Third, Solo is light-hearted in a way that works. Unlike The Last Jedi, the humour fits the mood of the film. The jokes work because they don't undermine the setting (as Poe Dameron's prank call to Hux did last time out). Solo's tone is similar to the first couple of Indiana Jones films - and that's entirely appropriate. At the same time, this is a caper film in which sympathetic characters die and in which the horrors of an oppressive universe are clearly shown - whether it's the Dickensian street life of Corellia, the grimness of the slave-planet where the all-important fuel is produced or the finale's traumatised shanty-town with its mutilated inhabitants. The balance is maintained - and that's infinitely preferable to any amount of droning on about balance in the Force.

Indeed, I don't think the Force or jedis are ever mentioned in Solo, and that's also refreshing. A light dusting of cod-mysticism is all very well in Star Wars films: a training montage here, a spot of telekinetic strangulation there. But once you get into its deeper cosmological meanderings, it gets very tedious indeed. The Force's absence from Solo is welcome relief.

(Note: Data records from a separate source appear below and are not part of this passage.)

/-! PROOFS. Command words and source commands (spec/30_encoding.md): the decoder and the encoder undo each other, the
words with either operation, and the operands of a source command. -/

namespace Sys2Proof

/-! ### The encoder undoes the decoder -/

/-- The three fields of a word, side by side again, are the word (rule R35). -/
@[simp] theorem joinFields_of_word (w : CmdWord) : joinFields (opField w) (keyField w) (blockField w) = w := by
  have hw : w.toNat < 32768 := w.isLt
  refine BitVec.eq_of_toNat_eq ?_
  rw [joinFields_toNat, opField_toNat, keyField_toNat, blockField_toNat]
  omega

theorem encode_decodeFields (op : BitVec 1) (key : Key) (block : Block) :
    encode (decodeFields op key block) = joinFields op key block := by
  obtain rfl | rfl := op_cases op <;> rfl

theorem encode_decodeWord (w : CmdWord) : encode (decodeWord w) = w := by
  rw [decodeWord, encode_decodeFields, joinFields_of_word]

/-! ### The decoder on numbers -/

theorem decodeNat_of_lt {w : Nat} (h : w < 32768) : decodeNat w = .ok (decodeWord (BitVec.ofNat 15 w)) := if_pos h

theorem decodeNat_of_ge {w : Nat} (h : 32768 ≤ w) : decodeNat w = .error .widerThanCmd15 := if_neg (Nat.not_lt.mpr h)

theorem exists_decodeNat_eq_ok_iff (w : Nat) : (∃ i, decodeNat w = .ok i) ↔ w < 32768 := by
  rcases Nat.lt_or_ge w 32768 with h | h
  · simp [decodeNat_of_lt h, h]
  · simp [decodeNat_of_ge h, h]

/-- A table word of 16 bits whose top bit is 0 is the command word of the same number. -/
theorem decodeTableWord_of_lt {w : Nat} (h : w < 32768) :
    decodeTableWord 16 w = some (decodeWord (BitVec.ofNat 15 w)) := by
  have hmod : w % 2 ^ 16 = w := Nat.mod_eq_of_lt (by omega)
  rw [decodeTableWord, hmod, decodeNat_of_lt h]

theorem decodeTableWord_toNat (w : CmdWord) : decodeTableWord 16 w.toNat = some (decodeWord w) := by
  rw [decodeTableWord_of_lt w.isLt, BitVec.ofNat_toNat, BitVec.setWidth_eq]

/-! ### Which words are ENC and which are DEC -/

theorem exists_decodeWord_eq_enc_iff (w : CmdWord) : (∃ b k, decodeWord w = .enc b k) ↔ opField w = 0#1 := by
  obtain h | h := op_cases (opField w) <;> simp [decodeWord, decodeFields, h]

theorem exists_decodeWord_eq_dec_iff (w : CmdWord) : (∃ b k, decodeWord w = .dec b k) ↔ opField w = 1#1 := by
  obtain h | h := op_cases (opField w) <;> simp [decodeWord, decodeFields, h]

/-- The operation bit of a number below 32768 is its quotient by 16384 (rule R35). -/
theorem opField_ofNat_toNat {w : Nat} (h : w < 32768) : (opField (BitVec.ofNat 15 w)).toNat = w / 16384 :=
  (opField_toNat _).trans (congrArg (· / 16384) (Nat.mod_eq_of_lt h))

/-- The lower half of the words are ENC (rule R38). -/
theorem exists_decodeTableWord_eq_enc_iff {w : Nat} (h : w < 32768) :
    (∃ b k, decodeTableWord 16 w = some (.enc b k)) ↔ w < 16384 := by
  simp only [decodeTableWord_of_lt h, Option.some.injEq, exists_decodeWord_eq_enc_iff]
  rw [← BitVec.toNat_inj, opField_ofNat_toNat h, BitVec.toNat_ofNat]
  omega

/-- The upper half of the words are DEC (rule R38). -/
theorem exists_decodeTableWord_eq_dec_iff {w : Nat} (h : w < 32768) :
    (∃ b k, decodeTableWord 16 w = some (.dec b k)) ↔ 16384 ≤ w := by
  simp only [decodeTableWord_of_lt h, Option.some.injEq, exists_decodeWord_eq_dec_iff]
  rw [← BitVec.toNat_inj, opField_ofNat_toNat h, BitVec.toNat_ofNat]
  omega

theorem filter_enc_words : (Finset.range 32768).filter (fun w => ∃ b k, decodeTableWord 16 w = some (.enc b k)) =
    Finset.range 16384 := by
  ext w
  rw [Finset.mem_filter, Finset.mem_range, Finset.mem_range,
    and_congr_right fun h => exists_decodeTableWord_eq_enc_iff h]
  omega

theorem filter_dec_words : (Finset.range 32768).filter (fun w => ∃ b k, decodeTableWord 16 w = some (.dec b k)) =
    Finset.Ico 16384 32768 := by
  ext w
  rw [Finset.mem_filter, Finset.mem_range, Finset.mem_Ico,
    and_congr_right fun h => exists_decodeTableWord_eq_dec_iff h, and_comm]

/-- Settles O2: each field of the encoded command is read back as it went in, and every word has a number that is a
table word. -/
theorem decodeOfEncodedCommand : Obligations.DecodeOfEncodedCommand := by
  refine fun i => ⟨decodeWord_encode i, ?_⟩
  rw [decodeTableWord_toNat, decodeWord_encode]

/-- Settles O3: the decoder keeps all three fields, and the fields side by side are the word. -/
theorem encodeOfDecodedWord : Obligations.EncodeOfDecodedWord := encode_decodeWord

/-- Settles O4: the operation bit splits the words at 16384. -/
theorem everyWordIsEncOrDec : Obligations.EveryWordIsEncOrDec :=
  ⟨exists_decodeNat_eq_ok_iff, by rw [filter_enc_words, Finset.card_range], by rw [filter_dec_words, Nat.card_Ico]⟩

/-- Settles O1: the nine words of the table are evaluated. -/
theorem specWordsDecode : Obligations.SpecWordsDecode := by
  unfold Obligations.SpecWordsDecode
  decide

end Sys2Proof

namespace Sys2Proof.Machine

/-! ### The operands of a source command -/

/-- The fields of a word do not overlap, so putting them side by side is the bitwise or of rule R41. -/
theorem joinFields_toNat_eq_or (op : BitVec 1) (key : Key) (block : Block) :
    (joinFields op key block).toNat = op.toNat <<< 14 ||| key.toNat <<< 8 ||| block.toNat := by
  simp only [joinFields, BitVec.toNat_append, Nat.shiftLeft_or_distrib, ← Nat.shiftLeft_add]

theorem truncateBlock_toNat (block : Nat) : (truncateBlock block).toNat = block % 256 := BitVec.toNat_ofNat block 8

theorem truncateKey_toNat (key : Nat) : (truncateKey key).toNat = key % 64 := BitVec.toNat_ofNat key 6

/-- A block literal in range is not changed by the truncation. -/
@[simp] theorem truncateBlock_of_toNat (b : Block) : truncateBlock b.toNat = b := by
  rw [truncateBlock, BitVec.ofNat_toNat, BitVec.setWidth_eq]

/-- A key literal in range is not changed by the truncation. -/
@[simp] theorem truncateKey_of_toNat (k : Key) : truncateKey k.toNat = k := by
  rw [truncateKey, BitVec.ofNat_toNat, BitVec.setWidth_eq]

/-- The truncation does not see what it cuts off (rule R43). -/
theorem truncateBlock_mod (block : Nat) : truncateBlock (block % 256) = truncateBlock block :=
  BitVec.eq_of_toNat_eq (by rw [truncateBlock_toNat, truncateBlock_toNat, Nat.mod_mod])

theorem truncateKey_mod (key : Nat) : truncateKey (key % 64) = truncateKey key :=
  BitVec.eq_of_toNat_eq (by rw [truncateKey_toNat, truncateKey_toNat, Nat.mod_mod])

theorem sourceWord_enc (b : Block) (k : Key) :
    sourceWord { op := .enc, block := b.toNat, key := k.toNat } = some (encode (.enc b k)) := by
  simp [sourceWord]

theorem sourceWord_dec (b : Block) (k : Key) :
    sourceWord { op := .dec, block := b.toNat, key := k.toNat } = some (encode (.dec b k)) := by
  simp [sourceWord]

/-- The host sees the operands of a source command only through the truncation. -/
theorem hostRunSource_mod (op : SourceOp) (b k : Nat) (s : State) :
    hostRunSource { op := op, block := b % 256, key := k % 64 } s =
      hostRunSource { op := op, block := b, key := k } s := by
  cases op <;> simp only [hostRunSource, truncateBlock_mod, truncateKey_mod]

theorem checkRange_of_wide_block {c : SourceCommand} (h : 255 < c.block) :
    checkRange c = .error .blockOutOfRange := by
  have hblock : c.blockFits = false := decide_eq_false (by omega)
  simp [checkRange, hblock]

theorem checkRange_of_wide_key {c : SourceCommand} (hb : c.block ≤ 255) (hk : 63 < c.key) :
    checkRange c = .error .keyOutOfRange := by
  have hblock : c.blockFits = true := decide_eq_true (by omega)
  have hkey : c.keyFits = false := decide_eq_false (by omega)
  simp [checkRange, hblock, hkey]

theorem checkRange_of_fits {c : SourceCommand} (hb : c.block ≤ 255) (hk : c.key ≤ 63) : checkRange c = .ok c := by
  have hblock : c.blockFits = true := decide_eq_true (by omega)
  have hkey : c.keyFits = true := decide_eq_true (by omega)
  simp [checkRange, hblock, hkey]

end Sys2Proof.Machine

namespace Sys2Proof

open Sys2Proof.Machine

/-- Settles O53: a literal in range survives the truncation, and the word's fields do not overlap; the two lines are
evaluated. -/
theorem assembledWords : Obligations.AssembledWords := by
  refine ⟨fun b k => ⟨?_, ?_⟩, by decide⟩
  · exact ⟨_, sourceWord_enc b k, joinFields_toNat_eq_or 0#1 k b⟩
  · exact ⟨_, sourceWord_dec b k, joinFields_toNat_eq_or 1#1 k b⟩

And Solo looks great too. It shows us backwater planets, grimy saloons and dusty townships. And it populates these enclaves with a tremendous range of squirming, grunting and growling entities. That's exactly what's needed from a series whose spiritual heart has always been Mos Eisley.

And on that note, we get not one but two nods to the first film's showdown with Greedo. Han shoots first, of course.